The COVID-19 pandemic and its economic side effects act to the detriment of entrepreneurs in various ways. Most notably, business partners often delay their payments due to financial problems of their own, resulting in further payment backlogs.
As we discussed in one of our earlier articles, one of the options available under Polish law is restructuring of a company. It is governed by the Restructuring Act of 15 May 2015 (Polish: prawo restrukturyzacyjne, Dz. U. 2020, poz 814).
The restructuring is a major intervention in assets and liabilities laid out in balance sheets of a company. Additionally, this procedure results in major alterations in organisational structure of the company. Its main goal is to make the company more profitable, for example by reduction of costs, discontinuation of unprofitable products or services, or by overall improvement of competitiveness, resulting from a review of management policies of the company in question.
Purely technical improvements, such as modernisation of production by introduction of more efficient equipment, may also be a part of restructuring. Such improvements allow the company to improve quality of products, while reducing costs of manufacturing, such as costs related to energy and materials. More modern equipment itself should also prove cheaper to maintain.
Cost reductions can apply to all levels of the company, from production to management. Costs are crucial in assessment of company’s profitability, thereby directly influencing the process of restructuring. Structure of costs determines, which areas of the company will be included in the process.

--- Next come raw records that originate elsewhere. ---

@[simp] theorem State.keepFirstFault_cfg (c : FaultCode) : (s.keepFirstFault c).cfg = s.cfg := rfl
@[simp] theorem State.keepFirstFault_buf (c : FaultCode) : (s.keepFirstFault c).buf = s.buf := rfl
@[simp] theorem State.keepFirstFault_state (c : FaultCode) : (s.keepFirstFault c).state = s.state := rfl
@[simp] theorem State.keepFirstFault_handleOpen (c : FaultCode) : (s.keepFirstFault c).handleOpen = s.handleOpen := rfl
@[simp] theorem State.keepFirstFault_reconnectAttempts (c : FaultCode) : (s.keepFirstFault c).reconnectAttempts = s.reconnectAttempts := rfl
@[simp] theorem State.keepFirstFault_fault (c : FaultCode) : (s.keepFirstFault c).fault = s.fault.orFirst c := rfl
@[simp] theorem State.keepFirstFault_lastStatus (c : FaultCode) : (s.keepFirstFault c).lastStatus = s.lastStatus := rfl
@[simp] theorem State.keepFirstFault_lastAck (c : FaultCode) : (s.keepFirstFault c).lastAck = s.lastAck := rfl
@[simp] theorem State.keepFirstFault_ackRaw0 (c : FaultCode) : (s.keepFirstFault c).ackRaw0 = s.ackRaw0 := rfl
@[simp] theorem State.keepFirstFault_ackRaw1 (c : FaultCode) : (s.keepFirstFault c).ackRaw1 = s.ackRaw1 := rfl
@[simp] theorem State.keepFirstFault_chkStatus (c : FaultCode) : (s.keepFirstFault c).chkStatus = s.chkStatus := rfl
@[simp] theorem State.keepFirstFault_chkSum (c : FaultCode) : (s.keepFirstFault c).chkSum = s.chkSum := rfl
@[simp] theorem State.keepFirstFault_cmd (c : FaultCode) : (s.keepFirstFault c).cmd = s.cmd := rfl
@[simp] theorem State.keepFirstFault_snapshot (c : FaultCode) : (s.keepFirstFault c).snapshot = s.snapshot := rfl
@[simp] theorem State.keepFirstFault_ack0 (c : FaultCode) : (s.keepFirstFault c).ack0 = s.ack0 := rfl
@[simp] theorem State.keepFirstFault_rsp (c : FaultCode) : (s.keepFirstFault c).rsp = s.rsp := rfl
@[simp] theorem State.keepFirstFault_frameOut (c : FaultCode) : (s.keepFirstFault c).frameOut = s.frameOut := rfl
@[simp] theorem State.keepFirstFault_logOut (c : FaultCode) : (s.keepFirstFault c).logOut = s.logOut := rfl
@[simp] theorem State.keepFirstFault_txTrace (c : FaultCode) : (s.keepFirstFault c).txTrace = s.txTrace := rfl
@[simp] theorem State.keepFirstFault_rstIn (c : FaultCode) : (s.keepFirstFault c).rstIn = s.rstIn := rfl
@[simp] theorem State.keepFirstFault_cmdIn (c : FaultCode) : (s.keepFirstFault c).cmdIn = s.cmdIn := rfl
@[simp] theorem State.keepFirstFault_openIn (c : FaultCode) : (s.keepFirstFault c).openIn = s.openIn := rfl
@[simp] theorem State.keepFirstFault_writeIn (c : FaultCode) : (s.keepFirstFault c).writeIn = s.writeIn := rfl
@[simp] theorem State.keepFirstFault_readIn (c : FaultCode) : (s.keepFirstFault c).readIn = s.readIn := rfl
@[simp] theorem State.keepFirstFault_oracleIx (c : FaultCode) : (s.keepFirstFault c).oracleIx = s.oracleIx := rfl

Lastly, restructuring touches upon management policies within the company and people who implement these policies. Change of industry, expansion into new markets, or even the slightest changes in management may lead to substantial profit.
Restructuring in general is a process of major changes, which are obviously difficult to overcome for many entrepreneurs, regardless of their future advantages. In order to answer these needs, various funds are offering dedicated products for large, industrial companies undergoing restructuring.
Funding can support restructuring in its entirety and can be used either as an additional capital or as an incentive for a new financing model. All processes mentioned earlier, combined with the funding may transform a company into an efficient and profitable entity, able to generate profits and pay its debts on its own.
We can offer two variants of funding:
- Restructuring of debt
- Possibility to readjust sum and terms of payments in accordance with current business activities,
- Reduction of financial costs by elimination of short-term (i.e. expensive) financing methods,
- Improvement of financial stability, acquisition of additional funds and ability to continue standard business activity without major financial obstacles, which would otherwise result from lack of readily available bank funding,
- Partial payment of debts, which allows to achieve greater financial security (eg. restructuring of security)
- Financing of restructuring plan
- Goals identical as in the first variant,
- Financing of operational restructuring, i.e. without major amendments to structure and location of business activities.
History and evolution of financial instrument demonstrate that numerous solutions created for large companies are subsequently offered to small and medium enterprises. We can therefore expect that funding schemes will allow restructuring on a wider scale, and that in turn will limit number of companies forced to shut down and file for bankruptcy. Restructuring is the best way for many entities for a fresh start and a more optimistic perspective.